Determine width in terminal of Asian/Japanese characters?

213 Views Asked by At

In my terminal these are equally wide:

ヌー平行
parallel
æøåüäöûß

same width of "ヌー平行" and "parallel" same width of "ヌ" and "p"

I have managed to get Perl to give the length 8 for the last 2 lines, but it reports the length of the first line as 4. Is there a way for me to determine that the width of ヌ is twice that of ø?

1

There are 1 best solutions below

2
ikegami On BEST ANSWER

You can use Text::CharWidth's mbswidth. It uses POSIX's wcwidth.

use v5.14;
use warnings;

use utf8;
use open ':std', ':encoding(UTF-8)';

use Encode             qw( encode_utf8 );
use Text::CharWidth    qw( mbswidth );
use Unicode::Normalize qw( NFC NFD );

my @tests = (
   [ "ASCII",     "parallel",      8 ],
   [ "NFC",       NFC("æøåüäöûß"), 8 ],
   [ "NFD",       NFD("æøåüäöûß"), 8 ],
   [ "EastAsian", "ヌー平行",      8 ],
);

for ( @tests ) {
   my ( $name, $s, $expect ) = @$_;
   my $length = length( $s );
   my $got = mbswidth( encode_utf8( $s ) );
   printf "%-9s length=%2d expect=%d got=%d\n", 
      $name, $length, $expect, $got;
}
ASCII     length= 8 expect=8 got=8
NFC       length= 8 expect=8 got=8
NFD       length=13 expect=8 got=8
EastAsian length= 4 expect=8 got=8

Note that mbswidth expects a string encoded using the locale's encoding, which I assumed was UTF-8 in two places in the above program.
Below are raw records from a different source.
-- ==== Sys2Proof/Tests/Slice0.lean ====
section
/-! SUPPORT. Tests on one step each, and witnesses for the hypotheses of the statements. Every expected value is transcribed
from 95_test_vectors.md (its section number stands in each docstring) or from the encodings of 30_encoding.md R88. -/

namespace Sys2Proof.Tests

open Machine

/- One test after another: each theorem that waits for the kernel holds a thread's stack, and dozens of them at once take
more memory than the check allows. -/
set_option Elab.async false

/-! ## The tables of 95_test_vectors.md section 2 -/

/-- 95_test_vectors.md 2.1, entries 0x00 to 0x3F. -/
def spec16Part0 : List Half := [
  0x0000#16, 0x1021#16, 0x2042#16, 0x3063#16, 0x4084#16, 0x50A5#16, 0x60C6#16, 0x70E7#16,
  0x8108#16, 0x9129#16, 0xA14A#16, 0xB16B#16, 0xC18C#16, 0xD1AD#16, 0xE1CE#16, 0xF1EF#16,
  0x1231#16, 0x0210#16, 0x3273#16, 0x2252#16, 0x52B5#16, 0x4294#16, 0x72F7#16, 0x62D6#16,
  0x9339#16, 0x8318#16, 0xB37B#16, 0xA35A#16, 0xD3BD#16, 0xC39C#16, 0xF3FF#16, 0xE3DE#16,
  0x2462#16, 0x3443#16, 0x0420#16, 0x1401#16, 0x64E6#16, 0x74C7#16, 0x44A4#16, 0x5485#16,
  0xA56A#16, 0xB54B#16, 0x8528#16, 0x9509#16, 0xE5EE#16, 0xF5CF#16, 0xC5AC#16, 0xD58D#16,
  0x3653#16, 0x2672#16, 0x1611#16, 0x0630#16, 0x76D7#16, 0x66F6#16, 0x5695#16, 0x46B4#16,
  0xB75B#16, 0xA77A#16, 0x9719#16, 0x8738#16, 0xF7DF#16, 0xE7FE#16, 0xD79D#16, 0xC7BC#16]

/-- 95_test_vectors.md 2.1, entries 0x40 to 0x7F. -/
def spec16Part1 : List Half := [
  0x48C4#16, 0x58E5#16, 0x6886#16, 0x78A7#16, 0x0840#16, 0x1861#16, 0x2802#16, 0x3823#16,
  0xC9CC#16, 0xD9ED#16, 0xE98E#16, 0xF9AF#16, 0x8948#16, 0x9969#16, 0xA90A#16, 0xB92B#16,
  0x5AF5#16, 0x4AD4#16, 0x7AB7#16, 0x6A96#16, 0x1A71#16, 0x0A50#16, 0x3A33#16, 0x2A12#16,
  0xDBFD#16, 0xCBDC#16, 0xFBBF#16, 0xEB9E#16, 0x9B79#16, 0x8B58#16, 0xBB3B#16, 0xAB1A#16,
  0x6CA6#16, 0x7C87#16, 0x4CE4#16, 0x5CC5#16, 0x2C22#16, 0x3C03#16, 0x0C60#16, 0x1C41#16,
  0xEDAE#16, 0xFD8F#16, 0xCDEC#16, 0xDDCD#16, 0xAD2A#16, 0xBD0B#16, 0x8D68#16, 0x9D49#16,
  0x7E97#16, 0x6EB6#16, 0x5ED5#16, 0x4EF4#16, 0x3E13#16, 0x2E32#16, 0x1E51#16, 0x0E70#16,
  0xFF9F#16, 0xEFBE#16, 0xDFDD#16, 0xCFFC#16, 0xBF1B#16, 0xAF3A#16, 0x9F59#16, 0x8F78#16]

/-- 95_test_vectors.md 2.1, entries 0x80 to 0xBF. -/
def spec16Part2 : List Half := [
  0x9188#16, 0x81A9#16, 0xB1CA#16, 0xA1EB#16, 0xD10C#16, 0xC12D#16, 0xF14E#16, 0xE16F#16,
  0x1080#16, 0x00A1#16, 0x30C2#16, 0x20E3#16, 0x5004#16, 0x4025#16, 0x7046#16, 0x6067#16,
  0x83B9#16, 0x9398#16, 0xA3FB#16, 0xB3DA#16, 0xC33D#16, 0xD31C#16, 0xE37F#16, 0xF35E#16,
  0x02B1#16, 0x1290#16, 0x22F3#16, 0x32D2#16, 0x4235#16, 0x5214#16, 0x6277#16, 0x7256#16,
  0xB5EA#16, 0xA5CB#16, 0x95A8#16, 0x8589#16, 0xF56E#16, 0xE54F#16, 0xD52C#16, 0xC50D#16,
  0x34E2#16, 0x24C3#16, 0x14A0#16, 0x0481#16, 0x7466#16, 0x6447#16, 0x5424#16, 0x4405#16,
  0xA7DB#16, 0xB7FA#16, 0x8799#16, 0x97B8#16, 0xE75F#16, 0xF77E#16, 0xC71D#16, 0xD73C#16,
  0x26D3#16, 0x36F2#16, 0x0691#16, 0x16B0#16, 0x6657#16, 0x7676#16, 0x4615#16, 0x5634#16]

/-- 95_test_vectors.md 2.1, entries 0xC0 to 0xFF. -/
def spec16Part3 : List Half := [
  0xD94C#16, 0xC96D#16, 0xF90E#16, 0xE92F#16, 0x99C8#16, 0x89E9#16, 0xB98A#16, 0xA9AB#16,
  0x5844#16, 0x4865#16, 0x7806#16, 0x6827#16, 0x18C0#16, 0x08E1#16, 0x3882#16, 0x28A3#16,
  0xCB7D#16, 0xDB5C#16, 0xEB3F#16, 0xFB1E#16, 0x8BF9#16, 0x9BD8#16, 0xABBB#16, 0xBB9A#16,
  0x4A75#16, 0x5A54#16, 0x6A37#16, 0x7A16#16, 0x0AF1#16, 0x1AD0#16, 0x2AB3#16, 0x3A92#16,
  0xFD2E#16, 0xED0F#16, 0xDD6C#16, 0xCD4D#16, 0xBDAA#16, 0xAD8B#16, 0x9DE8#16, 0x8DC9#16,
  0x7C26#16, 0x6C07#16, 0x5C64#16, 0x4C45#16, 0x3CA2#16, 0x2C83#16, 0x1CE0#16, 0x0CC1#16,
  0xEF1F#16, 0xFF3E#16, 0xCF5D#16, 0xDF7C#16, 0xAF9B#16, 0xBFBA#16, 0x8FD9#16, 0x9FF8#16,
  0x6E17#16, 0x7E36#16, 0x4E55#16, 0x5E74#16, 0x2E93#16, 0x3EB2#16, 0x0ED1#16, 0x1EF0#16]

/-- 95_test_vectors.md 2.2, entries 0x00 to 0x3F. -/
def spec7Part0 : List Byte := [
  0x00#8, 0x09#8, 0x12#8, 0x1B#8, 0x24#8, 0x2D#8, 0x36#8, 0x3F#8,
  0x48#8, 0x41#8, 0x5A#8, 0x53#8, 0x6C#8, 0x65#8, 0x7E#8, 0x77#8,
  0x19#8, 0x10#8, 0x0B#8, 0x02#8, 0x3D#8, 0x34#8, 0x2F#8, 0x26#8,
  0x51#8, 0x58#8, 0x43#8, 0x4A#8, 0x75#8, 0x7C#8, 0x67#8, 0x6E#8,
  0x32#8, 0x3B#8, 0x20#8, 0x29#8, 0x16#8, 0x1F#8, 0x04#8, 0x0D#8,
  0x7A#8, 0x73#8, 0x68#8, 0x61#8, 0x5E#8, 0x57#8, 0x4C#8, 0x45#8,
  0x2B#8, 0x22#8, 0x39#8, 0x30#8, 0x0F#8, 0x06#8, 0x1D#8, 0x14#8,
  0x63#8, 0x6A#8, 0x71#8, 0x78#8, 0x47#8, 0x4E#8, 0x55#8, 0x5C#8]

/-- 95_test_vectors.md 2.2, entries 0x40 to 0x7F. -/
def spec7Part1 : List Byte := [
  0x64#8, 0x6D#8, 0x76#8, 0x7F#8, 0x40#8, 0x49#8, 0x52#8, 0x5B#8,
  0x2C#8, 0x25#8, 0x3E#8, 0x37#8, 0x08#8, 0x01#8, 0x1A#8, 0x13#8,
  0x7D#8, 0x74#8, 0x6F#8, 0x66#8, 0x59#8, 0x50#8, 0x4B#8, 0x42#8,
  0x35#8, 0x3C#8, 0x27#8, 0x2E#8, 0x11#8, 0x18#8, 0x03#8, 0x0A#8,
  0x56#8, 0x5F#8, 0x44#8, 0x4D#8, 0x72#8, 0x7B#8, 0x60#8, 0x69#8,
  0x1E#8, 0x17#8, 0x0C#8, 0x05#8, 0x3A#8, 0x33#8, 0x28#8, 0x21#8,
  0x4F#8, 0x46#8, 0x5D#8, 0x54#8, 0x6B#8, 0x62#8, 0x79#8, 0x70#8,
  0x07#8, 0x0E#8, 0x15#8, 0x1C#8, 0x23#8, 0x2A#8, 0x31#8, 0x38#8]

/-- 95_test_vectors.md 2.2, entries 0x80 to 0xBF. -/
def spec7Part2 : List Byte := [
  0x41#8, 0x48#8, 0x53#8, 0x5A#8, 0x65#8, 0x6C#8, 0x77#8, 0x7E#8,
  0x09#8, 0x00#8, 0x1B#8, 0x12#8, 0x2D#8, 0x24#8, 0x3F#8, 0x36#8,
  0x58#8, 0x51#8, 0x4A#8, 0x43#8, 0x7C#8, 0x75#8, 0x6E#8, 0x67#8,
  0x10#8, 0x19#8, 0x02#8, 0x0B#8, 0x34#8, 0x3D#8, 0x26#8, 0x2F#8,
  0x73#8, 0x7A#8, 0x61#8, 0x68#8, 0x57#8, 0x5E#8, 0x45#8, 0x4C#8,
  0x3B#8, 0x32#8, 0x29#8, 0x20#8, 0x1F#8, 0x16#8, 0x0D#8, 0x04#8,
  0x6A#8, 0x63#8, 0x78#8, 0x71#8, 0x4E#8, 0x47#8, 0x5C#8, 0x55#8,
  0x22#8, 0x2B#8, 0x30#8, 0x39#8, 0x06#8, 0x0F#8, 0x14#8, 0x1D#8]

/-- 95_test_vectors.md 2.2, entries 0xC0 to 0xFF. -/
def spec7Part3 : List Byte := [
  0x25#8, 0x2C#8, 0x37#8, 0x3E#8, 0x01#8, 0x08#8, 0x13#8, 0x1A#8,
  0x6D#8, 0x64#8, 0x7F#8, 0x76#8, 0x49#8, 0x40#8, 0x5B#8, 0x52#8,
  0x3C#8, 0x35#8, 0x2E#8, 0x27#8, 0x18#8, 0x11#8, 0x0A#8, 0x03#8,
  0x74#8, 0x7D#8, 0x66#8, 0x6F#8, 0x50#8, 0x59#8, 0x42#8, 0x4B#8,
  0x17#8, 0x1E#8, 0x05#8, 0x0C#8, 0x33#8, 0x3A#8, 0x21#8, 0x28#8,
  0x5F#8, 0x56#8, 0x4D#8, 0x44#8, 0x7B#8, 0x72#8, 0x69#8, 0x60#8,
  0x0E#8, 0x07#8, 0x1C#8, 0x15#8, 0x2A#8, 0x23#8, 0x38#8, 0x31#8,
  0x46#8, 0x4F#8, 0x54#8, 0x5D#8, 0x62#8, 0x6B#8, 0x70#8, 0x79#8]

/-- TBL16 as section 2.1 lists it. -/
def spec16 : Table16 := ⟨⟨spec16Part0 ++ spec16Part1 ++ spec16Part2 ++ spec16Part3⟩, by decide +kernel⟩

/-- TBL7 as section 2.2 lists it. -/
def spec7 : Table7 := ⟨⟨spec7Part0 ++ spec7Part1 ++ spec7Part2 ++ spec7Part3⟩, by decide +kernel⟩

/-! ## Helpers -/

/-- The write of a command word to CMD. -/
def cmd (w : Word) : Input := .host (.wr32 0x000#12 w)

/-- The state after one step on one operation. -/
def after (s : State) (op : Input) : Option State :=
  match step { s with pending := [op] } with
  | .next t => some t
  | .fault _ => none
  | .refused _ => none

/-- STATUS after one step, as a host reads it. -/
def statusAfter (s : State) (op : Input) : Option Word := (after s op).map (·.status.word)

/-- The value one read returns, and STATUS after it. -/
def answer (s : State) (a : Access) : Option (List ReadValue × Word) :=
  (after s (.host a)).map fun t => (t.reads, t.status.word)

/-- After `BUILD16 ; BUILD7`: the tables are those of section 2 (`test_built16_table`, `test_built7_table`). -/
def built : State := { State.reset with tbl16 := spec16, tbl7 := spec7 }

/-- After `INIT` (STATUS = 0x003). -/
def opened : State := { built with status := { Status.reset with v16 := true, v7 := true } }

/-- `built` with one TBL16 entry replaced. -/
def with16 (i : Byte) (v : Half) : State := { built with tbl16 := Table16.write spec16 i v }

/-- `built` with one TBL7 entry replaced. -/
def with7 (i v : Byte) : State := { built with tbl7 := Table7.write spec7 i v }

/-- Reset with every error bit and VFAIL set (STATUS = 0x704). -/
def failed : State := { State.reset with status := { Status.reset with vfail := true, ill := true, gate := true, berr := true } }

/-! ## Well-formedness, decoding, encoding -/

/-- R85: the one ill-formed term, VERIFY with set 3, is refused; the legal sets are not. -/
theorem test_wellFormed_refuses_verify_set3 :
    ¬ Instr.WellFormed (.verify 3#2) ∧ Instr.WellFormed (.verify 0#2) ∧ Instr.WellFormed (.verify 1#2) ∧
      Instr.WellFormed (.verify 2#2) := by decide

/-- R88's words and the tables of 95_test_vectors.md section 3: NOP, BUILD16, BUILD7, CLRERR. -/
theorem test_decode_plain :
    decode 0x00000000#32 = .ok .nop ∧ decode 0x10000000#32 = .ok .build16 ∧ decode 0x20000000#32 = .ok .build7 ∧
      decode 0xA0000000#32 = .ok .clrerr := by decide

/-- Sections 3.2 and 4: SET16 0xBEEF, SET7 0x00, UPD16 0xFF, UPD7 0x77. -/
theorem test_decode_codec :
    decode 0x3000BEEF#32 = .ok (.set16 0xBEEF#16) ∧ decode 0x40000000#32 = .ok (.set7 0x00#8) ∧
      decode 0x500000FF#32 = .ok (.upd16 0xFF#8) ∧ decode 0x60000077#32 = .ok (.upd7 0x77#8) := by decide

/-- Section 3.3: VERIFY ALL, 16 and 7. -/
theorem test_decode_verify :
    decode 0x70000000#32 = .ok (.verify 0#2) ∧ decode 0x70000001#32 = .ok (.verify 1#2) ∧
      decode 0x70000002#32 = .ok (.verify 2#2) := by decide

/-- Section 3.1: WR16 0xFF, 0x1EF1 and WR7 0x40, 0xFF. -/
theorem test_decode_writes :
    decode 0x80FF1EF1#32 = .ok (.wr16 0xFF#8 0x1EF1#16) ∧ decode 0x904000FF#32 = .ok (.wr7 0x40#8 0xFF#8) := by decide

/-- Sections 3.1, 3.3 and 3.5: the illegal words, each refused under the name of its cause. -/
theorem test_decode_refuses :
    decode 0x00000001#32 = .error .mustBeZero ∧ decode 0x01000000#32 = .error .mustBeZero ∧
      decode 0x0F000000#32 = .error .mustBeZero ∧ decode 0x10000001#32 = .error .mustBeZero ∧
      decode 0x30010000#32 = .error .mustBeZero ∧ decode 0x40000100#32 = .error .mustBeZero ∧
      decode 0x50000100#32 = .error .mustBeZero ∧ decode 0x70000003#32 = .error .verifySet ∧
      decode 0x70000004#32 = .error .mustBeZero ∧ decode 0x90000100#32 = .error .mustBeZero ∧
      decode 0x900001FF#32 = .error .mustBeZero ∧ decode 0xA0000001#32 = .error .mustBeZero ∧
      decode 0xB0000000#32 = .error .reservedOp ∧ decode 0xF0000000#32 = .error .reservedOp := by decide

/-- R88: the words of the script, from the commands. -/
theorem test_encode_words :
    encode (.set16 0x1234#16) = 0x30001234#32 ∧ encode (.upd7 0x40#8) = 0x60000040#32 ∧
      encode (.verify 2#2) = 0x70000002#32 ∧ encode (.wr16 0xFF#8 0x1EF1#16) = 0x80FF1EF1#32 ∧
      encode (.wr7 0x40#8 0xFF#8) = 0x904000FF#32 ∧ encode .clrerr = 0xA0000000#32 := by decide

/-- A table word is the command word itself. -/
theorem test_decodeTableWord :
    decodeTableWord 32 0x80FF1EF1 = some (.wr16 0xFF#8 0x1EF1#16) ∧ decodeTableWord 32 0x10000000 = some .build16 ∧
      decodeTableWord 32 0xB0000000 = none := by decide

/-- `withFetchWord` hands exactly that word to the next step. -/
theorem test_withFetchWord_runs (w : Nat) :
    step (State.reset.withFetchWord 32 w) = runCommand (tableWord 32 w) State.reset := rfl

/-! ## The built tables -/

/-- Section 2.1, all 256 entries. -/
theorem test_built16_table : built16 = spec16 := by
  apply Vector.toList_inj.mp
  unfold built16
  rw [Vector.toList_ofFn]
  decide +kernel

/-- Section 2.2, all 256 entries. -/
theorem test_built7_table : built7 = spec7 := by
  apply Vector.toList_inj.mp
  unfold built7
  rw [Vector.toList_ofFn]
  decide +kernel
If you want to know the number of column a string should take according to Unicode, this is covered by Unicode Standard Annex #11. Note that the answer may depend on whether one is in an East Asian context or not. For example, U+03A6 GREEK CAPITAL LETTER PHI ("Φ") takes up two columns in an East Asian Context, while it takes up only one otherwise.